Saved entries:
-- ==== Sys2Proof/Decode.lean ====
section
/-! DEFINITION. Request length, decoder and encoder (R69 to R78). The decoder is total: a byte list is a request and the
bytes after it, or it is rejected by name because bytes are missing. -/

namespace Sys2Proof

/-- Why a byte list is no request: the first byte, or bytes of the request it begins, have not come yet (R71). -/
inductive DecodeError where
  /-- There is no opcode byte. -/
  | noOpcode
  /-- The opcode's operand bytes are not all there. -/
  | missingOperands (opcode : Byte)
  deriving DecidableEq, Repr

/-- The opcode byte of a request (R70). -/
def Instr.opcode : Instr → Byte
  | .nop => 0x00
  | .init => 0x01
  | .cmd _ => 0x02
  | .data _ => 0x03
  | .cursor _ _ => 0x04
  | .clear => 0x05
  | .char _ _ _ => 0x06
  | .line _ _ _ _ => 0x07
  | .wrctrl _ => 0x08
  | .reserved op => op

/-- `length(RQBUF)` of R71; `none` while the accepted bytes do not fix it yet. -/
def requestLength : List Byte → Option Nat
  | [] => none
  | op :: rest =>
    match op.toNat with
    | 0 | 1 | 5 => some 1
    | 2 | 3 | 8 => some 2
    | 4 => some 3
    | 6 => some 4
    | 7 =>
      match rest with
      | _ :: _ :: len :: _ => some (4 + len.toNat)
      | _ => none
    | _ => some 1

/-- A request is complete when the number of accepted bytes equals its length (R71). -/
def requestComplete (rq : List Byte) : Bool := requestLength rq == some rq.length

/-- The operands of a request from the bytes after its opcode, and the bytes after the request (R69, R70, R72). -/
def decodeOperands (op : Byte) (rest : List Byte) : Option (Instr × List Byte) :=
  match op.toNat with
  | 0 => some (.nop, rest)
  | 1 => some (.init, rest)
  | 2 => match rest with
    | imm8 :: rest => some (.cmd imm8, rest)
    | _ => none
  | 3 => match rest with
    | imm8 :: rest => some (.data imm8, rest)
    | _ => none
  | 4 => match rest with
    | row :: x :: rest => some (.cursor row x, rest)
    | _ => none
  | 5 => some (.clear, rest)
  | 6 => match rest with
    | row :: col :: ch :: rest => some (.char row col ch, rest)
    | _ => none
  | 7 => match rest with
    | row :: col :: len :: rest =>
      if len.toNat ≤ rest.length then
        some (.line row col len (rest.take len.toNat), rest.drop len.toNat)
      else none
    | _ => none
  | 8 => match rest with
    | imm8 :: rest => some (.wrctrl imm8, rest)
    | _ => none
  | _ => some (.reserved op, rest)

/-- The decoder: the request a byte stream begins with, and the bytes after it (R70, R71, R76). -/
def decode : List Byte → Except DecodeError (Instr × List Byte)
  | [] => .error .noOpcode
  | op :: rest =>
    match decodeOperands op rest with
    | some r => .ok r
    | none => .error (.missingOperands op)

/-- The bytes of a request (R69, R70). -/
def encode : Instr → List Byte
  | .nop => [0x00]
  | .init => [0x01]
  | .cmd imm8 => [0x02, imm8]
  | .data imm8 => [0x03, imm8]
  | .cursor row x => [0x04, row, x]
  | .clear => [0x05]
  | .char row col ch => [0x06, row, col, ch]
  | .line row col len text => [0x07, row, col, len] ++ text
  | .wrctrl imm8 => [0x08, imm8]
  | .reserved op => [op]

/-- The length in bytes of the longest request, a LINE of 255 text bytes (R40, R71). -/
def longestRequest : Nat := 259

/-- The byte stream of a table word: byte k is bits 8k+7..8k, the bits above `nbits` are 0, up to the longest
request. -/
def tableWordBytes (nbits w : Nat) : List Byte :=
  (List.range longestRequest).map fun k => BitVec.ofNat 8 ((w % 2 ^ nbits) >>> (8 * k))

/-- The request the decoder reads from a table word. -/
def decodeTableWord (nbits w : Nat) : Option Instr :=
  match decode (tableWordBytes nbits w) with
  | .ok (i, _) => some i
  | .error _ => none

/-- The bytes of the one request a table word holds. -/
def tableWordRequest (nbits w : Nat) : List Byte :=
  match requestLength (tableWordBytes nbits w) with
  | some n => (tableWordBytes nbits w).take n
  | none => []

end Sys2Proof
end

[INSTRUCTIONS FOR THE TASK] Keep the wording exact. Give all of the records again.

[SOLUTION FOR THIS PROBLEM]
-- ==== Sys2Proof/Decode.lean ====
section
/-! DEFINITION. Request length, decoder and encoder (R69 to R78). The decoder is total: a byte list is a request and the
bytes after it, or it is rejected by name because bytes are missing. -/

namespace Sys2Proof

/-- Why a byte list is no request: the first byte, or bytes of the request it begins, have not come yet (R71). -/
inductive DecodeError where
  /-- There is no opcode byte. -/
  | noOpcode
  /-- The opcode's operand bytes are not all there. -/
  | missingOperands (opcode : Byte)
  deriving DecidableEq, Repr

/-- The opcode byte of a request (R70). -/
def Instr.opcode : Instr → Byte
  | .nop => 0x00
  | .init => 0x01
  | .cmd _ => 0x02
  | .data _ => 0x03
  | .cursor _ _ => 0x04
  | .clear => 0x05
  | .char _ _ _ => 0x06
  | .line _ _ _ _ => 0x07
  | .wrctrl _ => 0x08
  | .reserved op => op

/-- `length(RQBUF)` of R71; `none` while the accepted bytes do not fix it yet. -/
def requestLength : List Byte → Option Nat
  | [] => none
  | op :: rest =>
    match op.toNat with
    | 0 | 1 | 5 => some 1
    | 2 | 3 | 8 => some 2
    | 4 => some 3
    | 6 => some 4
    | 7 =>
      match rest with
      | _ :: _ :: len :: _ => some (4 + len.toNat)
      | _ => none
    | _ => some 1

/-- A request is complete when the number of accepted bytes equals its length (R71). -/
def requestComplete (rq : List Byte) : Bool := requestLength rq == some rq.length

/-- The operands of a request from the bytes after its opcode, and the bytes after the request (R69, R70, R72). -/
def decodeOperands (op : Byte) (rest : List Byte) : Option (Instr × List Byte) :=
  match op.toNat with
  | 0 => some (.nop, rest)
  | 1 => some (.init, rest)
  | 2 => match rest with
    | imm8 :: rest => some (.cmd imm8, rest)
    | _ => none
  | 3 => match rest with
    | imm8 :: rest => some (.data imm8, rest)
    | _ => none
  | 4 => match rest with
    | row :: x :: rest => some (.cursor row x, rest)
    | _ => none
  | 5 => some (.clear, rest)
  | 6 => match rest with
    | row :: col :: ch :: rest => some (.char row col ch, rest)
    | _ => none
  | 7 => match rest with
    | row :: col :: len :: rest =>
      if len.toNat ≤ rest.length then
        some (.line row col len (rest.take len.toNat), rest.drop len.toNat)
      else none
    | _ => none
  | 8 => match rest with
    | imm8 :: rest => some (.wrctrl imm8, rest)
    | _ => none
  | _ => some (.reserved op, rest)

/-- The decoder: the request a byte stream begins with, and the bytes after it (R70, R71, R76). -/
def decode : List Byte → Except DecodeError (Instr × List Byte)
  | [] => .error .noOpcode
  | op :: rest =>
    match decodeOperands op rest with
    | some r => .ok r
    | none => .error (.missingOperands op)

/-- The bytes of a request (R69, R70). -/
def encode : Instr → List Byte
  | .nop => [0x00]
  | .init => [0x01]
  | .cmd imm8 => [0x02, imm8]
  | .data imm8 => [0x03, imm8]
  | .cursor row x => [0x04, row, x]
  | .clear => [0x05]
  | .char row col ch => [0x06, row, col, ch]
  | .line row col len text => [0x07, row, col, len] ++ text
  | .wrctrl imm8 => [0x08, imm8]
  | .reserved op => [op]

/-- The length in bytes of the longest request, a LINE of 255 text bytes (R40, R71). -/
def longestRequest : Nat := 259

/-- The byte stream of a table word: byte k is bits 8k+7..8k, the bits above `nbits` are 0, up to the longest
request. -/
def tableWordBytes (nbits w : Nat) : List Byte :=
  (List.range longestRequest).map fun k => BitVec.ofNat 8 ((w % 2 ^ nbits) >>> (8 * k))

/-- The request the decoder reads from a table word. -/
def decodeTableWord (nbits w : Nat) : Option Instr :=
  match decode (tableWordBytes nbits w) with
  | .ok (i, _) => some i
  | .error _ => none

/-- The bytes of the one request a table word holds. -/
def tableWordRequest (nbits w : Nat) : List Byte :=
  match requestLength (tableWordBytes nbits w) with
  | some n => (tableWordBytes nbits w).take n
  | none => []

end Sys2Proof
end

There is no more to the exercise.